theorem State.markPlanes_only {K : List Part} {F : FieldId → Prop} {P : PlotId → Prop} {s0 : State} (was : State) (f : FieldId) (hK : Fits ([.events, .reg Reg.INJ_PT.ARM, .reg Reg.INJ_PT.DONE, .reg Reg.MEM_MIR_STATUS.LATE, .reg Reg.MIR_SRC_STATUS.EPOCH, .reg Reg.MIR_SRC_STATUS.SKIPPED, .reg Reg.RTE_VC_CTL.COMMIT_DUE, .memu, .router, .gateway, .mirror] : List Part) K) (hF : F f)
    (ho : Only K F P s0 was) : Only K F P s0 (State.markPlanes was f).1 := by
  unfold State.markPlanes
  repeat' first | with_reducible assumption | exact Fits.trans (by decide +kernel) hK | exact hF | with_reducible apply State.mirCommit_only | with_reducible apply State.injFire_only | with_reducible apply State.fset_only | with_reducible apply State.raise_only | with_reducible apply State.updMemu_only | with_reducible apply State.fcount_only | with_reducible apply State.updMirSrc_only | with_reducible apply Only.ite | dsimp only | split | (with_reducible refine Only.fst (by with_reducible assumption) ?_) | (with_reducible refine Only.snd (by with_reducible assumption) ?_)

theorem State.markRegions_only {K : List Part} {F : FieldId → Prop} {P : PlotId → Prop} {s0 : State} (s : State) (f : FieldId) (hK : Fits ([.events, .reg Reg.INJ_PT.ARM, .reg Reg.INJ_PT.DONE, .memu, .router, .gateway, .mirror] : List Part) K) (hF : F f)
    (ho : Only K F P s0 s) : Only K F P s0 (State.markRegions s f) := by
  unfold State.markRegions
  repeat' first | with_reducible assumption | exact Fits.trans (by decide +kernel) hK | exact hF | with_reducible apply State.updMir_only | with_reducible apply State.raise_only | with_reducible apply State.updMemu_only | with_reducible apply State.mirLayoutSend_only | with_reducible apply Only.ite | dsimp only | split | (with_reducible refine Only.foldl _ _ (fun t a ht => ?_) ?_) | (with_reducible refine Only.foldl_fst _ _ _ (fun t a ht => ?_) ?_) | (with_reducible refine Only.fst (by with_reducible assumption) ?_) | (with_reducible refine Only.snd (by with_reducible assumption) ?_)

theorem State.allotDiffers_only {K : List Part} {F : FieldId → Prop} {P : PlotId → Prop} {s0 : State} (s : State) (hK : Fits ([.free] : List Part) K)
    (ho : Only K F P s0 s) : Only K F P s0 (State.allotDiffers s).1 := by
  unfold State.allotDiffers
  repeat' first | with_reducible assumption | exact Fits.trans (by decide +kernel) hK | with_reducible apply State.draw_only | with_reducible apply Only.ite | dsimp only | split | (with_reducible refine Only.fst (by with_reducible assumption) ?_) | (with_reducible refine Only.snd (by with_reducible assumption) ?_)

theorem State.markSource_only {K : List Part} {F : FieldId → Prop} {P : PlotId → Prop} {s0 : State} (s : State) (f : FieldId) (hK : Fits ([.free, .reg Reg.INJ_PT.ARM, .reg Reg.INJ_PT.DONE, .reg Reg.MIR_SRC_STATUS.EPOCH, .reg Reg.MIR_SRC_STATUS.RESULT, .reg Reg.MIR_SRC_STATUS.STATE, .reg Reg.RTE_VC_CTL.COMMIT_DUE, .memu, .router, .gateway, .mirror] : List Part) K) (hF : F f)
    (ho : Only K F P s0 s) : Only K F P s0 (State.markSource s f) := by
  unfold State.markSource
  repeat' first | with_reducible assumption | exact Fits.trans (by decide +kernel) hK | exact hF | with_reducible apply State.allotDiffers_only | with_reducible apply State.updMir_only | with_reducible apply State.fset_only | with_reducible apply State.updMirSrc_only | with_reducible apply State.curAll_only | with_reducible apply State.mirLayoutSend_only | with_reducible apply Only.ite | dsimp only | split | (with_reducible refine Only.foldl _ _ (fun t a ht => ?_) ?_) | (with_reducible refine Only.foldl_fst _ _ _ (fun t a ht => ?_) ?_) | (with_reducible refine Only.fst (by with_reducible assumption) ?_) | (with_reducible refine Only.snd (by with_reducible assumption) ?_)

theorem State.markPart_only {K : List Part} {F : FieldId → Prop} {P : PlotId → Prop} {s0 : State} (s : State) (f : FieldId) (n : Nat) (hK : Fits ([.free, .reg Reg.MIR_PART_STATUS.BUF_USED, .reg Reg.MIR_PART_STATUS.DIGEST, .reg Reg.MIR_PART_STATUS.RESULT, .reg Reg.MIR_PART_STATUS.STATE, .reg Reg.MIR_PART_STATUS.VALID, .mirror] : List Part) K) (hF : F f)
    (ho : Only K F P s0 s) : Only K F P s0 (State.markPart s f n) := by
  unfold State.markPart
  repeat' first | with_reducible assumption | exact Fits.trans (by decide +kernel) hK | exact hF | with_reducible apply State.allotDiffers_only | with_reducible apply State.updMir_only | with_reducible apply State.fset_only | with_reducible apply State.bufUsed_only | with_reducible apply State.updSlot_only | with_reducible apply Only.ite | dsimp only | split | (with_reducible refine Only.fst (by with_reducible assumption) ?_) | (with_reducible refine Only.snd (by with_reducible assumption) ?_)
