theorem State.slotTry_only {K : List Part} {F : FieldId → Prop} {P : PlotId → Prop} {s0 : State} (s : State) (slot : Nat) (img : Option (List Byte)) (hK : Fits (([.events, .hubReg Reg.CAL_COMP.C0, .hubReg Reg.CAL_COMP.C1, .hubReg Reg.CAL_COMP.C2, .hubReg Reg.CAL_COMP.ENABLE, .hubReg Reg.CAL_COMP.T0, .hubReg Reg.HUB_INJ_STATUS.PROVING, .hubReg Reg.SEED_DIGEST.D, .hubReg Reg.SEED_IMAGE_STATUS.BUILD, .hubReg Reg.SEED_IMAGE_STATUS.LENGTH, .hubReg Reg.SEED_IMAGE_STATUS.RESULT_A, .hubReg Reg.SEED_IMAGE_STATUS.RESULT_B, .hubReg Reg.SEED_IMAGE_STATUS.RESULT_HOST, .hubReg Reg.SEED_IMAGE_STATUS.SLOT, .hubReg Reg.SEED_IMAGE_STATUS.SVN, .hubReg Reg.SEED_IMAGE_STATUS.UNPROVISIONED] : List Part) ++ ([.hubReg Reg.SEED_MEASURE.M, .hubReg Reg.SEED_STAGE.AUTO, .hubReg Reg.SEED_STAGE.FAST_PATH, .seed] : List Part)) K)
    (ho : Only K F P s0 s) : Only K F P s0 (State.slotTry s slot img).1 := by
  unfold State.slotTry
  repeat' first | with_reducible assumption | exact Fits.trans (by decide +kernel) hK | with_reducible apply State.imageTried_only | with_reducible apply State.imageAccept_only | with_reducible apply Only.ite | dsimp only | split | (with_reducible refine Only.fst (by with_reducible assumption) ?_) | (with_reducible refine Only.snd (by with_reducible assumption) ?_)

theorem State.hostImage_only {K : List Part} {F : FieldId → Prop} {P : PlotId → Prop} {s0 : State} (s : State) (hK : Fits (([.events, .hubReg Reg.CAL_COMP.C0, .hubReg Reg.CAL_COMP.C1, .hubReg Reg.CAL_COMP.C2, .hubReg Reg.CAL_COMP.ENABLE, .hubReg Reg.CAL_COMP.T0, .hubReg Reg.HUB_INJ_STATUS.PROVING, .hubReg Reg.SEED_CTL.HOST_IMAGE, .hubReg Reg.SEED_DIGEST.D, .hubReg Reg.SEED_IMAGE_STATUS.BUILD, .hubReg Reg.SEED_IMAGE_STATUS.LENGTH, .hubReg Reg.SEED_IMAGE_STATUS.RESULT_A, .hubReg Reg.SEED_IMAGE_STATUS.RESULT_B, .hubReg Reg.SEED_IMAGE_STATUS.RESULT_HOST, .hubReg Reg.SEED_IMAGE_STATUS.SLOT, .hubReg Reg.SEED_IMAGE_STATUS.SVN] : List Part) ++ ([.hubReg Reg.SEED_IMAGE_STATUS.UNPROVISIONED, .hubReg Reg.SEED_MEASURE.M, .hubReg Reg.SEED_STAGE.AUTO, .hubReg Reg.SEED_STAGE.FAST_PATH, .hubReg Reg.SEED_STAGE.PHASE, .seed] : List Part)) K)
    (ho : Only K F P s0 s) : Only K F P s0 (State.hostImage s) := by
  unfold State.hostImage
  repeat' first | with_reducible assumption | exact Fits.trans (by decide +kernel) hK | with_reducible apply State.hset_only | with_reducible apply State.imageTried_only | with_reducible apply State.stageResume_only | with_reducible apply State.imageAccept_only | with_reducible apply Only.ite | dsimp only | split | (with_reducible refine Only.fst (by with_reducible assumption) ?_) | (with_reducible refine Only.snd (by with_reducible assumption) ?_)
########
> _ABOUT THIS EXERCISE_
Scan the material above for the word "unfold". Copy each line where it occurs.

> _RESPONSE TO THIS TASK_
  unfold State.markPlanes
  unfold State.markRegions
  unfold State.allotDiffers
  unfold State.markSource
  unfold State.markPart
  unfold State.slotTry
  unfold State.hostImage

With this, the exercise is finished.